Perspective is understood as a viewpoint or outlook, often with a metaphorical bent. We set out to change our perspective or perhaps gain a new one. In this heady hunt for an intangible shift, we often forget the literal meaning of the word. That perspective is simply the view from where you stand—a photo or a painting is presented from its creator’s perspective, where they stood on a hillside or in their mind’s eye. And high above the Pacific, surrounded by a blanket of fresh powder, the view is disorienting.
It’s easy to forget that Hokkaido is situated on an island, thousands of miles from any continental continuity. Standing atop one of the region’s famed peaks, the focus is singular. Returning to the base of the mountain requires skill and flow, a careful collaboration with the snow and the mountain beneath it, and at least semi-friendly negotiations with gravity.

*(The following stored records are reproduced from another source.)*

-- ==== Sys2Proof/Machine/Ops.lean ====
section
/-! DEFINITION. The named operations: reading the byte buffer, the window, raising a fault, emitting a
record, advancing the cursor, and completing an instruction (20_memory.md, 40_decode_cycle.md,
60_exceptions.md). The block never writes its buffer (R11, R47); the operations that place bytes are the
host's. -/

namespace Sys2Proof.Machine

/-! ### The byte buffer -/

/-- What an offset below `L` that is not listed holds. A buffer's bytes are all loaded by the host, so this
only fixes how a loaded 00 is written down (log entry 1). -/
def Memory.unlisted : Byte := 0#8

/-- The canonical form of a buffer: offsets strictly rising, none at `L` or above, and no listed byte equal
to what an unlisted offset reads as. Equal buffers are then equal data. -/
def Memory.wf (m : Memory) : Bool :=
  decide (m.cells.Pairwise fun c d => c.1 < d.1) &&
    m.cells.all fun c => decide (c.1 < m.len) && c.2 != Memory.unlisted

/-- The byte listed at an offset, else `unlisted`. -/
def lookupCell : List Host.Cell → Nat → Byte
  | [], _ => Memory.unlisted
  | c :: cs, a => if c.1 = a then c.2 else lookupCell cs a

/-- `buf[i]` for an offset i < L (R11, R19). It has no side effect (R41). -/
def Memory.read (m : Memory) (a : Nat) : Byte := lookupCell m.cells a

/-- `MemRead(a, n)`: the bytes at offsets a to a+n-1, "defined only when a+n ≤ L" (R11). -/
def Memory.readRange (m : Memory) (a n : Nat) : Option (List Byte) :=
  if a + n ≤ m.len then some ((List.range n).map fun k => m.read (a + k)) else none

/-- All bytes of the buffer, offsets 0 to L-1 (R19). -/
def Memory.toBytes (m : Memory) : List Byte := (List.range m.len).map m.read

/-- The cells of a list of bytes laid from offset `a` on. -/
def cellsFrom : Nat → List Byte → List Host.Cell
  | _, [] => []
  | a, b :: bs =>
    if b = Memory.unlisted then cellsFrom (a + 1) bs else (a, b) :: cellsFrom (a + 1) bs

/-- The buffer that holds exactly a list of bytes from offset 0 (R19, R42). -/
def Memory.ofBytes (bs : List Byte) : Memory := ⟨bs.length, cellsFrom 0 bs⟩

/-- The cells with one byte put at an offset, in canonical form. -/
def putCell : List Host.Cell → Nat → Byte → List Host.Cell
  | [], a, b => if b = Memory.unlisted then [] else [(a, b)]
  | c :: cs, a, b =>
    if a < c.1 then (if b = Memory.unlisted then c :: cs else (a, b) :: c :: cs)
    else if a = c.1 then (if b = Memory.unlisted then cs else (a, b) :: cs)
    else c :: putCell cs a b

/-- The host's placing of one byte: the buffer grows to hold it. No step of the block does this (R19). -/
def Memory.place (m : Memory) (a : Nat) (b : Byte) : Memory :=
  ⟨max m.len (a + 1), putCell m.cells a b⟩

/-- The host's placing of consecutive bytes. -/
def Memory.placeBytes : Memory → Nat → List Byte → Memory
  | m, _, [] => m
  | m, a, b :: bs => (m.place a b).placeBytes (a + 1) bs

/-! ### The window -/

/-- The instruction window `MemRead(cursor, min(6, L - cursor))` (R30, R83). It is `none` only where the
cursor lies past the end, which R20 rules out. -/
def State.window (s : State) : Option (List Byte) :=
  s.buf.readRange s.cursor (min Config.windowMax (s.buf.len - s.cursor))

/-! ### Effects of a step -/

/-- Raising a fault: the fault record and STATUS are written; the cursor, the output and the buffer stay
(R113, R114). The offset is the current cursor. There is no handler and no return from a fault: the block
leaves it only by the host's reset, `State.assertReset` in HostSide.lean (R116). -/
def State.raise (kind : FaultKind) (bytes : List Byte) (need : Nat) (s : State) : State :=
  { s with
    status := .fault
    faultCode := kind.code
    faultOffset := s.cursor
    faultBytes := bytes
    faultNeed := need }

/-- `emit(Instr(r))`: append exactly one item (R87). -/
def State.emit (r : Record) (s : State) : State := { s with output := s.output ++ [.instr r] }

/-- `cursor <- cursor + n` (R89). -/
def State.advance (n : Nat) (s : State) : State := { s with cursor := s.cursor + n }

/-- The end of a run: STATUS becomes DONE and nothing else changes (R92). -/
def State.markDone (s : State) : State := { s with status := .done }

/-- Run `body` where the block may take a step: STATUS is RUN (R82, R93). -/
def whileRunning (s : State) (body : Host.Outcome State Fault Refusal) :
    Host.Outcome State Fault Refusal :=
  match s.status with
  | .run => body
  | .done => .fault .noStepAfterDone
  | .fault => .fault .noStepAfterFault

/-- Completing an instruction whose record is `r`: the two presence checks of R84 in their order (R115),
then emit and advance (R87, R89). Where the bytes are missing, TruncatedInstruction is raised with the whole
window (R111). `minLen` is the length the first check asks for. -/
def retire (minLen : Nat) (r : Record) (s : State) : Host.Outcome State Fault Refusal :=
  whileRunning s <|
    match s.window with
    | none => .fault .cursorOutsideBuffer
    | some win =>
      if win.length < minLen then .next (s.raise .truncatedInstruction win minLen)
      else if win.length < r.length then .next (s.raise .truncatedInstruction win r.length)
      else .next ((s.emit r).advance r.length)

/-- What a step does with a window that begins no instruction (R82, R110, R111). The empty window arises at
no cursor below L; at one it would be the cursor's fault (R20). -/
def raiseDecodeError (e : DecodeError) (win : List Byte) (s : State) :
    Host.Outcome State Fault Refusal :=
  match e with
  | .noLeadByte => .fault .cursorOutsideBuffer
  | .unrecognizedOpcode b0 => .next (s.raise .unrecognizedOpcode [b0] 0)
  | .truncatedInstruction need => .next (s.raise .truncatedInstruction win need)

/-- The cursor as a built register of `bits` bits holds it (R7, R20). -/
def State.cursorRegister (bits : Nat) (s : State) : BitVec bits := BitVec.ofNat bits s.cursor

/-- FAULT_OFFSET as a built register of `bits` bits holds it (R24). -/
def State.faultOffsetRegister (bits : Nat) (s : State) : BitVec bits :=
  BitVec.ofNat bits s.faultOffset

end Sys2Proof.Machine
end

It can be more granular—the literal snowflakes that pile on top of each other until their billions of unique shapes conspire to create powder or spring slush or groomed runs, or it can be more abstract, like the perspective-altering experience of dining in a mountainside whiskey lounge and chasing it with a dip in a hot spring surrounded by snow.
Japan’s mountains do not gradually rise from expanses of land by starting as hills and slowly gaining elevation—instead they rise proudly and rapidly from sea level, suggesting that they’d be even taller if only the ocean weren’t there. They enforce this perception by pulling the snow down with them. On the biggest powder days, the sand is covered by snow and the sea meets its frozen counterpart in stunning contrast.